-- ==== Sys2Proof/Laws/KeepOps.lean ====
section
/-! SUPPORT. `Keeps` for the operations of Machine/Ops.lean, Serve.lean, Breath.lean, TimeBase.lean, Events.lean. -/

namespace Sys2Proof.Machine

theorem live_keeps {s0 s : State} {f : State → State} (h : Keeps s0 s) (f_keeps : ∀ t, Keeps s0 t → Keeps s0 (f t)) :
    KeepsOut s0 (live s f) := by
  unfold live
  repeat' first
    | with_reducible assumption | with_reducible apply f_keeps | with_reducible apply KeepsOut.next
    | with_reducible apply Keeps.foldl
    | simp only [Keeps.upd_iff, Keeps.upd_evc_iff, Keeps.upd_tbs_iff, Keeps.upd_both_iff] | split

theorem send_keeps {s0 s : State} {m : Msg} (h : Keeps s0 s) :
    Keeps s0 (send m s) := by
  unfold send
  repeat' first
    | with_reducible assumption | with_reducible apply Keeps.foldl | with_reducible apply KeepsOpt.getD
    | with_reducible apply KeepsOpt.of_some | simp only [Keeps.upd_iff]

theorem reply_keeps {s0 s : State} {m : Msg} (h : Keeps s0 s) :
    Keeps s0 (reply m s) := by
  unfold reply
  repeat' first
    | with_reducible assumption | with_reducible apply send_keeps | with_reducible apply Keeps.foldl
    | with_reducible apply KeepsOpt.getD | with_reducible apply KeepsOpt.of_some | simp only [Keeps.upd_iff] | split

theorem setPage_keeps {s0 s : State} {p : Part} {f : Page → Page} (h : Keeps s0 s) :
    Keeps s0 (setPage p f s) := by
  unfold setPage
  repeat' first
    | with_reducible assumption | with_reducible apply Keeps.foldl | with_reducible apply KeepsOpt.getD
    | with_reducible apply KeepsOpt.of_some | simp only [Keeps.upd_iff]

theorem setCmd_keeps {s0 s : State} {id : ℕ} {f : Cmd → Cmd} (h : Keeps s0 s) :
    Keeps s0 (setCmd id f s) := by
  unfold setCmd
  repeat' first
    | with_reducible assumption | with_reducible apply Keeps.foldl | with_reducible apply KeepsOpt.getD
    | with_reducible apply KeepsOpt.of_some | simp only [Keeps.upd_iff]

theorem occur_keeps {s0 s : State} {n : Source} (h : Keeps s0 s) :
    Keeps s0 (occur n s) := by
  unfold occur
  repeat' first
    | with_reducible assumption | with_reducible apply Keeps.foldl | with_reducible apply KeepsOpt.getD
    | with_reducible apply KeepsOpt.of_some
    | exact ⟨h.mem, h.fuses, h.pending, fun w => (h.counts w).set n.isLt satAdd_le, h.now⟩

theorem report_keeps {s0 s : State} {n : Source} (h : Keeps s0 s) :
    Keeps s0 (report n s) := by
  unfold report
  repeat' first
    | with_reducible assumption | with_reducible apply occur_keeps | with_reducible apply Keeps.foldl
    | with_reducible apply KeepsOpt.getD | with_reducible apply KeepsOpt.of_some | simp only [Keeps.upd_evc_iff]

theorem raiseMsix_keeps {s0 s : State} {v : Fin 2} (h : Keeps s0 s) :
    Keeps s0 (raiseMsix v s) := by
  unfold raiseMsix
  repeat' first
    | with_reducible assumption | with_reducible apply send_keeps | with_reducible apply Keeps.foldl
    | with_reducible apply KeepsOpt.getD | with_reducible apply KeepsOpt.of_some | simp only [Keeps.upd_iff] | split

theorem sendPme_keeps {s0 s : State} {n : Source} (h : Keeps s0 s) :
    Keeps s0 (sendPme n s) := by
  unfold sendPme
  repeat' first
    | with_reducible assumption | with_reducible apply send_keeps | with_reducible apply Keeps.foldl
    | with_reducible apply KeepsOpt.getD | with_reducible apply KeepsOpt.of_some | simp only [Keeps.upd_iff] | split

theorem assertWake_keeps {s0 s : State} (h : Keeps s0 s) :
    Keeps s0 (assertWake s) := by
  unfold assertWake
  repeat' first
    | with_reducible assumption | with_reducible apply Keeps.foldl | with_reducible apply KeepsOpt.getD
    | with_reducible apply KeepsOpt.of_some | simp only [Keeps.upd_iff] | split

theorem updatePend_keeps {s0 s : State} {n : Source} (h : Keeps s0 s) :
    Keeps s0 (updatePend n s) := by
  unfold updatePend
  repeat' first
    | with_reducible assumption | with_reducible apply raiseMsix_keeps | with_reducible apply assertWake_keeps
    | with_reducible apply sendPme_keeps | with_reducible apply Keeps.foldl | with_reducible apply KeepsOpt.getD
    | with_reducible apply KeepsOpt.of_some | simp only [Keeps.upd_evc_iff] | split

theorem loseErr_keeps {s0 s : State} (h : Keeps s0 s) :
    Keeps s0 (loseErr s) := by
  unfold loseErr
  repeat' first
    | with_reducible assumption | with_reducible apply occur_keeps | with_reducible apply Keeps.foldl
    | with_reducible apply KeepsOpt.getD | with_reducible apply KeepsOpt.of_some | simp only [Keeps.upd_iff]

theorem trimBacklog_keeps {s0 s : State} {a : ℕ} (h : Keeps s0 s) :
    Keeps s0 (trimBacklog a s) := by
  unfold trimBacklog
  repeat' first
    | with_reducible assumption | with_reducible apply loseErr_keeps | with_reducible apply Keeps.foldl
    | with_reducible apply KeepsOpt.getD | with_reducible apply KeepsOpt.of_some
    | with_reducible apply trimBacklog_keeps | simp only [Keeps.upd_iff] | split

-----

Based on the material above, how many lines contain the string "lean"? State the number alone.

2